Programmes 2008 du primaire

I

Comme toute liberté, la liberté pédagogique ne se définit pas aisément. Ce que chacun ressent, par contre, ce sont les privations et limitations de liberté dont il est l’objet. Les enseignants, et particulièrement les instituteurs, qui ont décidé de s’opposer au dogme du constructivisme, ont été victimes d’atteintes graves à leur liberté pédagogique.
Une liberté est un droit qui, en contrepartie, appelle des devoirs, des obligations. Plutôt que de chercher à définir la liberté pédagogique, il est plus simple et plus utile d’en tracer clairement les limites.
Cela aurait dû être fait avant d’évoquer la liberté pédagogique dans les textes et dans les discours.
•  L’article 48 de la Loi Fillon traite – ou plutôt maltraite – cette question, dans une rédaction qui est une offense à la langue française: « La liberté pédagogique de l’enseignant s’exerce dans le respect des programmes et instructions du ministre chargé de l’éducation nationale et dans le cadre du projet d’école ou d’établissement avec le conseil et sous le contrôle des membres du corps d’inspection. Le Conseil pédagogique prévu à l’article L421.5 ne peut porter atteinte à cette liberté ».

II

La difficulté de délimiter la liberté pédagogique provient du fait qu’elle peut être invoquée à propos de presque tous les aspects de l’enseignement.
•  Ainsi, on pourrait croire que la fixation des objectifs est peu tributaire de considérations pédagogiques, et que le pouvoir politique, s’il s’intéressait à cette question, disposerait d’une grande latitude de choix.
Toutefois, si l’on adhère à l’idéal d’amener chaque élève au plus haut niveau d’instruction permis par ses capacités et motivations, il importe de fixer des objectifs à la fois ambitieux et réalistes, qui puissent être atteints par les élèves persévérant dans leurs efforts. De même, les divers objectifs doivent être cohérents : comme on en a la preuve maintenant, l’enseignement supérieur est dépendant de l’enseignement primaire.
Les objectifs ne pourraient donc pas être définis utilement sans prendre en compte l’expérience des enseignants.

•  Dans l’hypothèse où les objectifs seraient définis et concrétisés par des examens fiables et constants, le choix des programmes, c’est-à-dire des progressions les plus efficaces, serait purement pédagogique, et beaucoup d’enseignants pourraient en revendiquer la responsabilité.
Dans cette hypothèse, l’obligation de respecter des programmes définis par les services du ministère serait une limitation à la liberté pédagogique. Ce n’est pas le cas actuellement, puisque tout le monde feint de croire que les objectifs sont implicitement définis par les programmes.

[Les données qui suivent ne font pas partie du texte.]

-- ==== Sys2Proof/Machine/Atomic.lean ====
section
/-! DEFINITION. AMO, RED, BSIG and BWAIT (R351 to R360). -/

namespace Sys2Proof.Machine

/-- A plot of a DISCARD launch that has not passed COMMIT (R360). -/
def Team.uncommitted (t : Team) : Bool := !t.save && t.commit == .none

/-- PRECOMMIT (R360). -/
def checkCommitted (v : W64) : Act Unit := do trapIf (← getTeam).uncommitted causePRECOMMIT v

/-- Acquire and release scopes of an AMO. -/
def amoAcquire (sc : Scope) : AmoOrder → Option Scope
  | .acquire | .acqRel => some sc
  | _ => none
def amoRelease (sc : Scope) : AmoOrder → Option Scope
  | .release | .acqRel => some sc
  | _ => none

/-- Whether a place is a host page with C = 0, which the root complex serves. -/
def rootPlace : Place → Bool
  | .phys pa cached => !cached && isHost pa
  | _ => false

/-- Route of an AMO or RED: alignment, the port, and PRECOMMIT away from the own scratchpad (R356). -/
def routeAtomic (a : W64) (size : Nat) : Act Place := do
  alignCheck a size
  let pl ← resolveVirtual .atomic a accAtomic
  let s ← get
  if !s.ownPlace s.issue.core pl then checkCommitted a
  return pl

/-- AMO (R353 to R358). -/
def execAmo (op : AmoOp) (ty : AmoTy) (scope : Scope) (order : AmoOrder) (a b : Src) (s : State) : Out :=
  concludeSyllable (do
    let x ← readSrc a
    let y ← readSrc b
    let z ← (match op with | .cas new => readSrc new | _ => pure 0)
    let n := AmoTy.size ty
    let pl ← routeAtomic x n
    raiseIfRelease (amoRelease scope order)
    let tag ← freshTag
    let s ← get
    if !s.ownPlace s.issue.core pl then
      set (s.pairTerm s.issue.core (0x10 + amoMinor op) x.toNat y.toNat)
    pushAccess .store (.amo op ty y z tag (!rootPlace pl || rootSupports op))
      (amoAcquire scope order) (amoRelease scope order) [⟨x.toNat, some pl, 0, 0, n⟩] [] false []
    defer (.lq (.pending tag))) s

/-- RED (R353 to R359). -/
def execRed (op : RedOp) (ty : AmoTy) (scope : Scope) (release : Bool) (a b : Src) (s : State) : Out :=
  concludeSyllable (do
    let x ← readSrc a
    let y ← readSrc b
    let n := AmoTy.size ty
    let pl ← routeAtomic x n
    trapIf (rootPlace pl && !rootSupportsRed op) causeAMOTGT x
    let rel := if release then some scope else none
    raiseIfRelease rel
    let s ← get
    let push := pushAccess .store (.red op ty y) none rel [⟨x.toNat, some pl, 0, 0, n⟩] [] false []
    if s.ownPlace s.issue.core pl then push
    else do
      set (s.pairTerm s.issue.core (0x10 + redMinor op) x.toNat y.toNat)
      if s.curTeam.suppressed then pure () else push) s

/-! ### Barrier counters (R351, R352) -/

/-- A counter must lie in Y, through the window, or in a C = 1 page (R351). -/
def checkCounter (a : W64) (pl : Place) : Act Unit :=
  match pl with
  | .phys pa cached =>
      if cached then pure () else if isHost pa then trap causeAMOTGT a else trap causePROT a
  | _ => pure ()

/-- BSIG (R352). -/
def execBsig (scope : Scope) (a b : Src) (s : State) : Out :=
  concludeSyllable (do
    let x ← readSrc a
    let y ← readSrc b
    alignCheck x 8
    let pl ← resolveVirtual .atomic x accAtomic
    checkCounter x pl
    checkCommitted x
    raisePending
    let s ← get
    let push := pushAccess .store (.bsig y) none (some scope) [⟨x.toNat, some pl, 0, 0, 8⟩] [] false []
    if s.ownPlace s.issue.core pl then push
    else do
      set (s.pairTerm s.issue.core 0x20 x.toNat y.toNat)
      if s.curTeam.suppressed then pure () else push) s

/-- A counter as its port reads it for a BWAIT: its value or a fault at the target.  The read waits for what R379 and
R380 order before it, and for the REDs open for the line (R359). -/
def State.readCounter (s : State) (p k : Nat) (x : Piece) : Found (Nat × State) :=
  if (s.ctx p k).accesses.any (fun e => e.acquire.isSome || s.sameWord p [x] e.pieces) then .wait
  else match s.findPiece p x with
  | .wait => .wait
  | .bad c => .bad c
  | .ok y =>
      if s.spotDead y 8 then .bad causeBANKDROP
      else
        let s := s.flushSpot y 8
        match y with
        | .mem pa _ => .ok (s.physNat pa 8, s)
        | .pool q a => .ok (leNat ((s.core q).poolRead a 8), s)

/-- BWAIT (R352): one whose counter has met its target ends at once. -/
def execBwait (scope : Scope) (a b : Src) (s : State) : Out :=
  concludeSyllable (do
    let x ← readSrc a
    let y ← readSrc b
    alignCheck x 8
    let pl ← resolveVirtual .atomic x accRead
    checkCounter x pl
    let s ← get
    let p := s.issue.core
    let done : Act Unit := do
      migrationPoint
      modify fun s => s.acquireAt p (some scope)
    if y = 0 then done
    else match s.readCounter p s.issue.ctx ⟨x.toNat, some pl, 0, 0, 8⟩ with
    | .bad c => trap c x
    | .ok (v, s) => do
        set s
        if y.toNat ≤ v then done else beginWait (.barrier scope x.toNat pl y.toNat)
    | .wait => beginWait (.barrier scope x.toNat pl y.toNat)) s

/-- BWAIT_END (R352). -/
def execBwaitEnd (r : CtxRef) (s : State) : Out :=
  concludeEvent (fun s =>
    let c := s.ctx r.core r.ctx
    match c.waitOf .a with
    | some (.barrier scope va pl n) =>
        (match s.readCounter r.core r.ctx ⟨va, some pl, 0, 0, 8⟩ with
         | .wait => s
         | .bad cause => s.raise r.core r.ctx ⟨cause, BitVec.ofNat 64 va, .a, false⟩
         | .ok (v, s) =>
             if n ≤ v then (s.modCtx r.core r.ctx fun c => c.endWait .a).acquireAt r.core (some scope) else s)
    | _ => s) s

/-- The BSIG at the head of a context's store queue, if it may perform, and the word it adds to. -/
def State.bsigAt (s : State) (r : CtxRef) : Option (Access × W64 × Found Spot) :=
  let c := s.ctx r.core r.ctx
  match c.storeQ with
  | a :: _ =>
      (match a.kind, a.pieces with
       | .bsig n, x :: _ =>
           if (s.core r.core).resident && s.mayPerform r.core c a then some (a, n, s.findPiece r.core x) else none
       | _, _ => none)
  | [] => none

/-- One BSIG leaves its queue, with a fault where it failed. -/
def State.endBsig (s : State) (r : CtxRef) (a : Access) (fault : Option Nat) : State :=
  let s := s.popStore r.core r.ctx a.seq
  match fault with
  | some c => s.storeFault r.core r.ctx c a.va
  | none => s

/-- BSIGs that arrive at one word in the same fabric cycle add as one (R352). -/
def State.bsigAdd (s : State) (y : Spot) (who : List (CtxRef × Access × W64)) : State :=
  match who with
  | [] => s
  | (r0, _, _) :: _ =>
      let s := who.foldl (fun s w => s.releaseAt w.1.core w.1.ctx w.2.1.release) s
      let (old, bad, s) := s.oldWord r0.core r0.ctx y 8 .clean
      if bad then
        let s := s.post evREDDROP 0 srcHub (match y with | .mem pa _ => pa | .pool _ a => a) 0
        who.foldl (fun s w => s.endBsig w.1 w.2.1 none) s
      else
        let total := old + (who.map (fun w => w.2.2.toNat)).sum
        let past := decide (2 ^ 64 ≤ total)
        let last := ((who.getLast?).map (fun w => w.1.core)).getD r0.core
        let s := s.writeSpot (s.client r0.core r0.ctx) (some last) y (leBytes 8 (min total (2 ^ 64 - 1))) false
        let s := match y with
          | .mem pa _ => s.revokeCores (who.map fun w => w.1.core) last pa 8
          | .pool _ _ => s
        who.foldl (fun s w => s.endBsig w.1 w.2.1 (if past then some causeBARSAT else none)) s

/-- The listed contexts whose BSIG may perform. -/
def State.bsigReady (s : State) (who : List CtxRef) : List (CtxRef × Access × W64 × Found Spot) :=
  who.eraseDups.filterMap fun r => (s.bsigAt r).map fun x => (r, x.1, x.2.1, x.2.2)

/-- BSIG_ARRIVAL (R352): those of the listed contexts whose BSIG may perform at the first one's word. -/
def execBsigArrival (who : List CtxRef) (s : State) : Out :=
  concludeEvent (fun s =>
    let ready := s.bsigReady who
    match ready with
    | [] => s
    | (_, _, _, .wait) :: _ => s
    | (r, a, _, .bad c) :: _ => s.endBsig r a (some c)
    | (_, _, _, .ok y) :: _ =>
        s.bsigAdd y ((ready.filter fun x => x.2.2.2 == .ok y).map fun x => (x.1, x.2.1, x.2.2.1))) s

end Sys2Proof.Machine
end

•  Dans un autre ordre d’idées, le fait de condamner le constructivisme, et d’opter pour un enseignement structuré, explicite, progressif et répétitif, est aussi un choix pédagogique.

Comme le constructivisme a affecté pratiquement toutes les disciplines, et même l’enseignement musical, son rejet justifie l’interdiction des pratiques que l’on connaît. Cette limite imposée à la liberté pédagogique est largement justifiée par la nocivité des pratiques constructivistes, surabondamment prouvée jusqu’à présent.

• La lettre de mission du Président de la République au ministre de l’Education Nationale précise : « Vous garantirez la liberté pédagogique des enseignants, en contrepartie de quoi vous les évaluerez plus régulièrement sur la base des progrès et des résultats de leurs élèves« .

C’est à juste titre qu’est employé le mot progrès. En effet, le résultat d’une année scolaire n’est pas le niveau d’instruction en fin d’année, mais l’élévation de ce niveau entre le début et la fin de l’année. Il eut été préférable d’écrire : « sur la base du progrès dans les résultats de leurs élèves ».

La lettre de mission lie donc implicitement la liberté pédagogique à une obligation de résultat. Celle-ci n’est pas la seule envisageable. Il y a manifestement une obligation de compétence professionnelle : on ne peut pas donner la liberté pédagogique à quelqu’un dont les connaissances ou la pratique sont insuffisantes. Il y a une obligation de prudence a priori alors que l’obligation de résultat ne s’applique qu’a posteriori. Il y a une obligation d’information des parents, premiers responsables de leurs enfants.

III

Il est donc inévitable que le pouvoir politique impose des limites à la liberté pédagogique d’enseignants œuvrant dans un système national.
Encore faut-il que ces limites soient clairement formulées, dans des termes qui s’imposent non seulement aux enseignants, mais à leur hiérarchie.
Nous souhaitons que le temps de cette clarification ne tarde pas trop.